Within the entries that follow, show each line where the word "movePlan" occurs.

Records contained in a dataset
*** Begin section ***

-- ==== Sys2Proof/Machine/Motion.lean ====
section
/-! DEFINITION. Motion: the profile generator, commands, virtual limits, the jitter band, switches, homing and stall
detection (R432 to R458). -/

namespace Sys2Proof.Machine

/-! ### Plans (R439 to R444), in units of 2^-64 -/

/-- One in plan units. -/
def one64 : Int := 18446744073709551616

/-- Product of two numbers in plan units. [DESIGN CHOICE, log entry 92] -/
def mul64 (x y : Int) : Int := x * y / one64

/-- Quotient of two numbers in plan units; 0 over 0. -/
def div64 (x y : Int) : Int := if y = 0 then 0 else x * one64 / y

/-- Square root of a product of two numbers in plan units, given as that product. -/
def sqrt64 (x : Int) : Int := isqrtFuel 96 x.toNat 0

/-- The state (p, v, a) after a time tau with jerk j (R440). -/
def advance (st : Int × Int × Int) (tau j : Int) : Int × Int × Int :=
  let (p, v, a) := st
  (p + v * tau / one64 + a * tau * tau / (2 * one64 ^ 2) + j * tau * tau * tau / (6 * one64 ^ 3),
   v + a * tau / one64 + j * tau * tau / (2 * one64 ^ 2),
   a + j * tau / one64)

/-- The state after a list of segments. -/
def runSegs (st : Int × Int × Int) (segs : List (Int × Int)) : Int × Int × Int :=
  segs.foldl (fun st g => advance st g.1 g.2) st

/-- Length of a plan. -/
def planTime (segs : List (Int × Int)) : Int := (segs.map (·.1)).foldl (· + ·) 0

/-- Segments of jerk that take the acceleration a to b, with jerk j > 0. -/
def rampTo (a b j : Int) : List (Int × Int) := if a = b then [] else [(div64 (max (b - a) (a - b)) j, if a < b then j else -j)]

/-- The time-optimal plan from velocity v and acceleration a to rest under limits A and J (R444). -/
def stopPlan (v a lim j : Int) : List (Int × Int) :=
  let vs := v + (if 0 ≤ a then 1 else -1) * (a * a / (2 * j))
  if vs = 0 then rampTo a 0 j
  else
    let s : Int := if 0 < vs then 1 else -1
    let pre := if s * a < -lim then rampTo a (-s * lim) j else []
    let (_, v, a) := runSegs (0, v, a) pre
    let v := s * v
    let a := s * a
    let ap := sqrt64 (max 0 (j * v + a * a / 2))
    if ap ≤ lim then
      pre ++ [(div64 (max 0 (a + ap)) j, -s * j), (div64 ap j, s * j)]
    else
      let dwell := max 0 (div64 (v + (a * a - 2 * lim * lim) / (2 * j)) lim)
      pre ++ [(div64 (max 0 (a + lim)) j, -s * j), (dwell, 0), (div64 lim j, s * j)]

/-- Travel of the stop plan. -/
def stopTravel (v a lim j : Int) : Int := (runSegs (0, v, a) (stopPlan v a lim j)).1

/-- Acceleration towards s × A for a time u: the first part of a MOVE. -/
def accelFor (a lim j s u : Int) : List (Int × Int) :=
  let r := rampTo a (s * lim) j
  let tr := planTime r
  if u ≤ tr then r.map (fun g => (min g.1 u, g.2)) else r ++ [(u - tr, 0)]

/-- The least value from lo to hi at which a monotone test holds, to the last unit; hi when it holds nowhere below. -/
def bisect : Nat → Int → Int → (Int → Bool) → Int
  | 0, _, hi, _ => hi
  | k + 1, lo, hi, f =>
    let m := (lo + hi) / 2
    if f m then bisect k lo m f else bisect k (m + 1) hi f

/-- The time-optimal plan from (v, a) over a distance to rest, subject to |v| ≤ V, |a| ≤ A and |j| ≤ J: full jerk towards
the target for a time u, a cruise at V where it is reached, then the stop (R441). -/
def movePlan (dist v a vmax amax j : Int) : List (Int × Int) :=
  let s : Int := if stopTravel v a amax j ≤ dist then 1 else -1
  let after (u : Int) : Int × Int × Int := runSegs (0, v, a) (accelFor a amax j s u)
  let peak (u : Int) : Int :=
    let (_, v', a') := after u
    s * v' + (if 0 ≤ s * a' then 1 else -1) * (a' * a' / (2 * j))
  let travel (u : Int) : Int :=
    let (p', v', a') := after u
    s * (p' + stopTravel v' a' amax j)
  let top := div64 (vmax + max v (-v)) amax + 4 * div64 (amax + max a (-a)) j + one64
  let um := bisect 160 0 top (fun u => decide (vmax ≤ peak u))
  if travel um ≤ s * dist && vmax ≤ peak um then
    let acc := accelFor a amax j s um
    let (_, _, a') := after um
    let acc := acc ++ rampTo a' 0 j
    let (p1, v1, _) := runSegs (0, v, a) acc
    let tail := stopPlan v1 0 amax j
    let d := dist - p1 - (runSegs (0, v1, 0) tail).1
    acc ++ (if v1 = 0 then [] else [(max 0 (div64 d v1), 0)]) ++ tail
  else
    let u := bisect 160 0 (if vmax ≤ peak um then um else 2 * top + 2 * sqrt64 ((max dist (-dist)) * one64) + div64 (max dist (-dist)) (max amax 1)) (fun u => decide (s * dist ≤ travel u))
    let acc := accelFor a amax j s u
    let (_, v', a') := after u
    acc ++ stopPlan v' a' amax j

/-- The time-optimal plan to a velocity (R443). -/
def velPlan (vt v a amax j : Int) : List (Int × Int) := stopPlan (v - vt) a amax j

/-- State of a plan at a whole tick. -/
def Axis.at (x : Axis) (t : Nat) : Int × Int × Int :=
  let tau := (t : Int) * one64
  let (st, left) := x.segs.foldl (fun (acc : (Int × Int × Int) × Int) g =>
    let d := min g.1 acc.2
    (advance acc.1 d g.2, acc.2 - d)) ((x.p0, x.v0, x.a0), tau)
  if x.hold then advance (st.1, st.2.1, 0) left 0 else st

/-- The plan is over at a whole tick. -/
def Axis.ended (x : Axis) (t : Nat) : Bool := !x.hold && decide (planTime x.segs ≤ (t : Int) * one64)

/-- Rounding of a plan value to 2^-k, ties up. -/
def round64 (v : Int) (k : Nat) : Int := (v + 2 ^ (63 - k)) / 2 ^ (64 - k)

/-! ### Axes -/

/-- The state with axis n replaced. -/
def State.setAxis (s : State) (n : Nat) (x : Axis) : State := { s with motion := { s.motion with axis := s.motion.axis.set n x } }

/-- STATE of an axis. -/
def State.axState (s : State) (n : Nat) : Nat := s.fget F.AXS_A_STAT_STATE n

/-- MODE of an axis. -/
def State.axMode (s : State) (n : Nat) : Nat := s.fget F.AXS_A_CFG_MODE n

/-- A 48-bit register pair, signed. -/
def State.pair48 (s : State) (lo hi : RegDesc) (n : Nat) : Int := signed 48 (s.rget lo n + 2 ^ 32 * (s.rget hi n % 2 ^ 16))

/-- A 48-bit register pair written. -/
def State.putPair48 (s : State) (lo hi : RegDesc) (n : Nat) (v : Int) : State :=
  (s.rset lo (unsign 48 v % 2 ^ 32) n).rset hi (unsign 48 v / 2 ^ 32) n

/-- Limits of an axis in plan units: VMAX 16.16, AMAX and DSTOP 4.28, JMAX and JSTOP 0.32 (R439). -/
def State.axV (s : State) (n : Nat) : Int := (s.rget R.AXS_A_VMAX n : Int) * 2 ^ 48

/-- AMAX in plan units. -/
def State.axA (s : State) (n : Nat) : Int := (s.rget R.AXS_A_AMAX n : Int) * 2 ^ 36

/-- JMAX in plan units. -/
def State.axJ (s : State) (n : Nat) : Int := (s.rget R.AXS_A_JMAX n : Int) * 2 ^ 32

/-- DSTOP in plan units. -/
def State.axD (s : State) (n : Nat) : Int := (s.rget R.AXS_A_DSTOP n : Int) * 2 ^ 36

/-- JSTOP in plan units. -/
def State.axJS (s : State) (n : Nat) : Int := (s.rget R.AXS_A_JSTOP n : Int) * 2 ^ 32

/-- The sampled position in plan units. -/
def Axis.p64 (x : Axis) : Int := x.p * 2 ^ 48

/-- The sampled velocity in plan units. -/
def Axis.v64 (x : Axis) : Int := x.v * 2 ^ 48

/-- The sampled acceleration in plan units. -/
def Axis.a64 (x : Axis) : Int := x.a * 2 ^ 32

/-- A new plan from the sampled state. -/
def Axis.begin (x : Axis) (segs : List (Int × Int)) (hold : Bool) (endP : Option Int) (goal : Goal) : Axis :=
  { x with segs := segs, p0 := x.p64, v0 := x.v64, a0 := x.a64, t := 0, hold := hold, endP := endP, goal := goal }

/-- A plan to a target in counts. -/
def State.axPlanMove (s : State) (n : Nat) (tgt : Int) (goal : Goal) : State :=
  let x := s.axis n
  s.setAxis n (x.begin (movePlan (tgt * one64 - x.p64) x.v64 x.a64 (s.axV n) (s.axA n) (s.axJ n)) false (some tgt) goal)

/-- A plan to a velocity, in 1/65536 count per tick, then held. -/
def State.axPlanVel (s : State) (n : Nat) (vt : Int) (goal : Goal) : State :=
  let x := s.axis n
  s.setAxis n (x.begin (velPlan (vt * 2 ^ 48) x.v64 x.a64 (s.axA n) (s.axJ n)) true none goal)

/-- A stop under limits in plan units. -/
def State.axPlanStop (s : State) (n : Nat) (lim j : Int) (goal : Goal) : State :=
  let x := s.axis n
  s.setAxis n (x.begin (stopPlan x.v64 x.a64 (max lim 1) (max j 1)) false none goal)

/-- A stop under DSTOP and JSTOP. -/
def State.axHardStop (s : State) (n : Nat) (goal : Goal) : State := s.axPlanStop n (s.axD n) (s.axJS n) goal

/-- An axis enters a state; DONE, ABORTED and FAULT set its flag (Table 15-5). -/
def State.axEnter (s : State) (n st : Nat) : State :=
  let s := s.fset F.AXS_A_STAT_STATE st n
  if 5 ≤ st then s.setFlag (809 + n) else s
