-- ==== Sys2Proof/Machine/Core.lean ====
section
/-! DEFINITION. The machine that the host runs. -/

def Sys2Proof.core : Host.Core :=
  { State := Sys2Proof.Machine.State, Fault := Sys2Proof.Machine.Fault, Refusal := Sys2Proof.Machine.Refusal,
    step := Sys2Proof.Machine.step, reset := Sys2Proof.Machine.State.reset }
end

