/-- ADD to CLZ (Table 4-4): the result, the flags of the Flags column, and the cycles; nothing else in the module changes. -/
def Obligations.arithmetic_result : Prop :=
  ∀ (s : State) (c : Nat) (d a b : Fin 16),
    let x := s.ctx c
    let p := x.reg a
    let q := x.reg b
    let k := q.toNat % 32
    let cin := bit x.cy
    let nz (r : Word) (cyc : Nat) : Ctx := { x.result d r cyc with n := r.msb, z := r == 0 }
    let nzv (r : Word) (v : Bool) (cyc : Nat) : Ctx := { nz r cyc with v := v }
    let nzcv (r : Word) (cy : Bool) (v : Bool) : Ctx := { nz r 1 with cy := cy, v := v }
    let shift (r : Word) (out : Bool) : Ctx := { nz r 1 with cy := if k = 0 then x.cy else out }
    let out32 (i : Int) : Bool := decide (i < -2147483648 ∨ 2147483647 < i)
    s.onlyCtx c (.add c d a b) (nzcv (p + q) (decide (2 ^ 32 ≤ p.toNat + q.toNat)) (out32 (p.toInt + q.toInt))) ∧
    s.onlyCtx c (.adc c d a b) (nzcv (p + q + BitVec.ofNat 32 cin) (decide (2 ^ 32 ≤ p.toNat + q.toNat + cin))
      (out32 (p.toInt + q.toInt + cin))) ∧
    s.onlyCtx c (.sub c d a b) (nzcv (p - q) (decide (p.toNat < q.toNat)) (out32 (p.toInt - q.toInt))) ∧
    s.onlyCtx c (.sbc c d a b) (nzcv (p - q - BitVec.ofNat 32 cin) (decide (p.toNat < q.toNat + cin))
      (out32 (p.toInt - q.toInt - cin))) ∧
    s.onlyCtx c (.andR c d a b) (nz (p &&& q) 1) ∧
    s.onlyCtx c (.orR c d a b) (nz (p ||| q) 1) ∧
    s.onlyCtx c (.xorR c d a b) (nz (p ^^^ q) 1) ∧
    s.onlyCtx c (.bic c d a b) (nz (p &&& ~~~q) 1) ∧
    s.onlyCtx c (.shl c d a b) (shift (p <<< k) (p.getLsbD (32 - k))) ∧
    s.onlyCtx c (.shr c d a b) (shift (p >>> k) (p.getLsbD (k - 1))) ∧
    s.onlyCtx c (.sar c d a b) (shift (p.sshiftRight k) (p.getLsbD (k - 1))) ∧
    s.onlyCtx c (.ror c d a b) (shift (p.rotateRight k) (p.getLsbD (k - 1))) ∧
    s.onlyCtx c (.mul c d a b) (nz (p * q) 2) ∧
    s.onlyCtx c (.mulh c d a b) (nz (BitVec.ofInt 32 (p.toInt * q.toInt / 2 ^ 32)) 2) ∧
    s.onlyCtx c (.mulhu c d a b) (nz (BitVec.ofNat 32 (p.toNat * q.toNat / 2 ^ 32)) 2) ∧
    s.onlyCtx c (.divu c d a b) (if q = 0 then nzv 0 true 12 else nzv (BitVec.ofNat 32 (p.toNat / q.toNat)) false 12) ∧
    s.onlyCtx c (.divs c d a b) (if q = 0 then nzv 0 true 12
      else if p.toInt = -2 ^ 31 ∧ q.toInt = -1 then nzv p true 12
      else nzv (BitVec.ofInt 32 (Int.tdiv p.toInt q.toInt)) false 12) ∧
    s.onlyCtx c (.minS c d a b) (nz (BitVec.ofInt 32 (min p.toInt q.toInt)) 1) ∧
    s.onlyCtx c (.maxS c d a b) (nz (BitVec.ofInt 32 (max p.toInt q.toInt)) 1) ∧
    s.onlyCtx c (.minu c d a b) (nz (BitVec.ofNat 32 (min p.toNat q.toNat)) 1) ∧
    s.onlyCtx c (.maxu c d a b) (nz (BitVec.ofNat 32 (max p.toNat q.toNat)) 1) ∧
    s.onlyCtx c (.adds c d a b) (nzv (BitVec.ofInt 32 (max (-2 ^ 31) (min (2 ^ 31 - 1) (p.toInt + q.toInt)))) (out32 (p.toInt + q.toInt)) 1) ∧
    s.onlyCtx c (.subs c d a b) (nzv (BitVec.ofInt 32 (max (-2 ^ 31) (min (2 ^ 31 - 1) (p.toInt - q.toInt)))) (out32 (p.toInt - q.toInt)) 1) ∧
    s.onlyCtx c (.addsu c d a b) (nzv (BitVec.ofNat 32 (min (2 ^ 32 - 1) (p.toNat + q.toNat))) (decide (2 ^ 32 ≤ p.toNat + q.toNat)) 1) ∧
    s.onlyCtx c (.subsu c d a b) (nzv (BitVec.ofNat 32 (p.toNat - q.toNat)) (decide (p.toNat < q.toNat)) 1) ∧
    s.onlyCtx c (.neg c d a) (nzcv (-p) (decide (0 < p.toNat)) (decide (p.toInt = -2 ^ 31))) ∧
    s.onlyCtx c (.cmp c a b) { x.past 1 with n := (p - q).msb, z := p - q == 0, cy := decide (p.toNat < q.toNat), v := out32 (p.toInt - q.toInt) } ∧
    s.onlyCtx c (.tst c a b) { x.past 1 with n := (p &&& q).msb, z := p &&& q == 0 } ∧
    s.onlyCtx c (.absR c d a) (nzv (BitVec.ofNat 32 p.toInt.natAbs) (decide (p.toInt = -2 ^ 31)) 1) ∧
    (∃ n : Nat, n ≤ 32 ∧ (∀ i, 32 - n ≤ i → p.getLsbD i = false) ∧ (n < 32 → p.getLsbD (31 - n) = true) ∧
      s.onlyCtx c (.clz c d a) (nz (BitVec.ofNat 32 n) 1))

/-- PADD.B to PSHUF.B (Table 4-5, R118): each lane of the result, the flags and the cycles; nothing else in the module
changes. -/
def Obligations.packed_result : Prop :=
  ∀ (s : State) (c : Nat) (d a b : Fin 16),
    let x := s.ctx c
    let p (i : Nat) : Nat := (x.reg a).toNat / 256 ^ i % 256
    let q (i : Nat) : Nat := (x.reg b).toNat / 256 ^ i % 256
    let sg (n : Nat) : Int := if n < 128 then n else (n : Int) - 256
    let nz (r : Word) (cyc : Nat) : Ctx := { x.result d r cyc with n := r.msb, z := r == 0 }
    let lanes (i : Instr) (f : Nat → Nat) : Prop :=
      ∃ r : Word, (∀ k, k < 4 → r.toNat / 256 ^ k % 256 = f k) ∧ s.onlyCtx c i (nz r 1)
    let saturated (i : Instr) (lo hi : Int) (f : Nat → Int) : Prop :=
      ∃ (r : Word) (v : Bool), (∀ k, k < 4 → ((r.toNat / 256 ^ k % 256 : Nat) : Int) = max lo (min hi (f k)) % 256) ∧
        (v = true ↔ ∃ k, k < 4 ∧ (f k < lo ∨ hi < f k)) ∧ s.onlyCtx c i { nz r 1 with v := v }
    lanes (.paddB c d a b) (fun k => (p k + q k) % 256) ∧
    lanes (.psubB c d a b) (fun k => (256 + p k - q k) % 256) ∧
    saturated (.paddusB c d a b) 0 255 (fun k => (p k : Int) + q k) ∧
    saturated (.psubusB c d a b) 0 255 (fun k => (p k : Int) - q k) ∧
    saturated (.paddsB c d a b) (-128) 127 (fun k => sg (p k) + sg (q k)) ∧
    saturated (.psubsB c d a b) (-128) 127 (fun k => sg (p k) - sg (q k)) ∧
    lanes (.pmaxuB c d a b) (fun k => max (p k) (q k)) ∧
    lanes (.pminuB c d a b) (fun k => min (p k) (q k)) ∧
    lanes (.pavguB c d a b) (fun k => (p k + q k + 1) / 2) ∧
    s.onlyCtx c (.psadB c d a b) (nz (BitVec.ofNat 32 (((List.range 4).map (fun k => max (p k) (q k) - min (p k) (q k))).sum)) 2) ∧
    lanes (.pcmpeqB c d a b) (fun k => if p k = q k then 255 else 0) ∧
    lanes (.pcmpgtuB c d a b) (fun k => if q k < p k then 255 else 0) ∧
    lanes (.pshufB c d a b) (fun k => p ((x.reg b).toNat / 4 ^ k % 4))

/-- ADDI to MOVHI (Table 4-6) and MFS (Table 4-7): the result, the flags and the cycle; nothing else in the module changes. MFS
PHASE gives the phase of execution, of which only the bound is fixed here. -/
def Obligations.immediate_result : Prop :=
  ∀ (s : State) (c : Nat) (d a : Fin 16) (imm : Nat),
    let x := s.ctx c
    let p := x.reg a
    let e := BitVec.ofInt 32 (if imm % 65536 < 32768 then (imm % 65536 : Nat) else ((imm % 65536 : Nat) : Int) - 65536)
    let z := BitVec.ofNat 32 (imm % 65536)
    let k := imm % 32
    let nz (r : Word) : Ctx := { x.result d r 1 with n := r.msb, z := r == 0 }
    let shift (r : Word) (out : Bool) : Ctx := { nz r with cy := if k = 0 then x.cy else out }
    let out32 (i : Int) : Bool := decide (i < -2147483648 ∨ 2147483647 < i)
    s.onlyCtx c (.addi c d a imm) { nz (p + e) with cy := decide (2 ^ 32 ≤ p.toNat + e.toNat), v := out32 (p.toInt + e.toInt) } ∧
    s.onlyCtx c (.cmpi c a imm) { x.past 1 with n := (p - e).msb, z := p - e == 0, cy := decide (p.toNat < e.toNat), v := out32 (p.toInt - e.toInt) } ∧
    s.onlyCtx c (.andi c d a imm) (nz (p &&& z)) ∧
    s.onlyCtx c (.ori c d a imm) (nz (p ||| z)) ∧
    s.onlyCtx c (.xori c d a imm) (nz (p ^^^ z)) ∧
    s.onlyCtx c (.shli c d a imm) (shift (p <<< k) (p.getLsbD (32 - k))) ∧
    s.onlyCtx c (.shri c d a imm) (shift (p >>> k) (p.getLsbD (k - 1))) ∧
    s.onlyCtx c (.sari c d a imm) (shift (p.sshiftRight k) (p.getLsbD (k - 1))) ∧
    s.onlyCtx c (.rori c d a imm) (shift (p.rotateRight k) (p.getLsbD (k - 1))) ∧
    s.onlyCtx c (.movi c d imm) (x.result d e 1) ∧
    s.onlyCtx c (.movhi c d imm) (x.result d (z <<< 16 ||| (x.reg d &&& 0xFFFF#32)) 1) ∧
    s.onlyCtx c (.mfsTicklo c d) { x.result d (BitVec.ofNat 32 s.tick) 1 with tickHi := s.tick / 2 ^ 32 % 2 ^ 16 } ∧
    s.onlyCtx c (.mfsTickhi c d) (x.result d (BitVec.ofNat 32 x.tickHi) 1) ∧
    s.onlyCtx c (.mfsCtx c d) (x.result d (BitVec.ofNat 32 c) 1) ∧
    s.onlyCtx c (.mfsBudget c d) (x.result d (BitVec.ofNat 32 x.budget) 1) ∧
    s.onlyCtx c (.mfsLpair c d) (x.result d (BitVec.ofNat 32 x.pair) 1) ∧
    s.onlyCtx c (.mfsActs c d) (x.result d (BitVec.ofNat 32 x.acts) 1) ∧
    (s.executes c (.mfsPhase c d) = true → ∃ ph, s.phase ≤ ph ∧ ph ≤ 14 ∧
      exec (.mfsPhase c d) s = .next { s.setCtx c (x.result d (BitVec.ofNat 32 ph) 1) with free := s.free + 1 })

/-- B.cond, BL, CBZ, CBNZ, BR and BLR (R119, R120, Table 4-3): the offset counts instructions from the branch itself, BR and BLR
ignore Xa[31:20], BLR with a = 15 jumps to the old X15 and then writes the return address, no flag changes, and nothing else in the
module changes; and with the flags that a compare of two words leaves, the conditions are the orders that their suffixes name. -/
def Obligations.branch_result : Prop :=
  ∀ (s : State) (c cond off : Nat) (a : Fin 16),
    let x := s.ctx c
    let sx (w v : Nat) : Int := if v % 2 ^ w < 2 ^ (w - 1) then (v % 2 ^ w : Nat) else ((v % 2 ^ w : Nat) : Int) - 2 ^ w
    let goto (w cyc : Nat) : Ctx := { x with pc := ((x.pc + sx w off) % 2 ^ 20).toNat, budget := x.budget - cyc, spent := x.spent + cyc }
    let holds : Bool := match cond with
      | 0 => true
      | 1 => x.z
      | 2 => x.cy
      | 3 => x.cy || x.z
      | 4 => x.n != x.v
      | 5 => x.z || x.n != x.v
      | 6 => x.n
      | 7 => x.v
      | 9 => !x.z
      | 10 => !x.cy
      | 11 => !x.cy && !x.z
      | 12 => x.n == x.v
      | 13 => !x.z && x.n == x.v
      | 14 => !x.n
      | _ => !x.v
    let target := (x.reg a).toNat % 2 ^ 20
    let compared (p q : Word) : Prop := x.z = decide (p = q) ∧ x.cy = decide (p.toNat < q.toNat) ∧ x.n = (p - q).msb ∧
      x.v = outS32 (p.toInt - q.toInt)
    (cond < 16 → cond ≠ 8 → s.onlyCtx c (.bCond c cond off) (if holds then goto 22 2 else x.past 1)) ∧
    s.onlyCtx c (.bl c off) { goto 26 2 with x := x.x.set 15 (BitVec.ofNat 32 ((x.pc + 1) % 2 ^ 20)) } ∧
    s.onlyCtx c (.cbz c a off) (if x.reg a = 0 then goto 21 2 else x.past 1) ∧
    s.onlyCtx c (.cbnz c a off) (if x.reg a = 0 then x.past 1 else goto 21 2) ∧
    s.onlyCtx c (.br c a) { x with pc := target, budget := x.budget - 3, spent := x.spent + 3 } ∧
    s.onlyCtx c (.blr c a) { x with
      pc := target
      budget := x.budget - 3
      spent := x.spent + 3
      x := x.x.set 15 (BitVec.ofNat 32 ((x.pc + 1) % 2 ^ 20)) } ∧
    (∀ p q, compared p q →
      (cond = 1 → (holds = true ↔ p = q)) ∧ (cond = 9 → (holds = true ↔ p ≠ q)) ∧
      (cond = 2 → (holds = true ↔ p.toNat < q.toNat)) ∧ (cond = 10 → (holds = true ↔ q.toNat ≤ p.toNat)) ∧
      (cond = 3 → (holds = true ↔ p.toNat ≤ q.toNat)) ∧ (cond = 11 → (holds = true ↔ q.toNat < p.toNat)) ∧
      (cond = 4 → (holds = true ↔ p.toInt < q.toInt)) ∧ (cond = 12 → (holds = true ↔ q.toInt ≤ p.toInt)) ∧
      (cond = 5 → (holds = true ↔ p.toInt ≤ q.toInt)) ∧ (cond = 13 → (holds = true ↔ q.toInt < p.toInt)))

*** End section ***

**TASK RESPONSE:**
def movePlan (dist v a vmax amax j : Int) : List (Int × Int) :=
  s.setAxis n (x.begin (movePlan (tgt * one64 - x.p64) x.v64 x.a64 (s.axV n) (s.axA n) (s.axJ n)) false (some tgt) goal)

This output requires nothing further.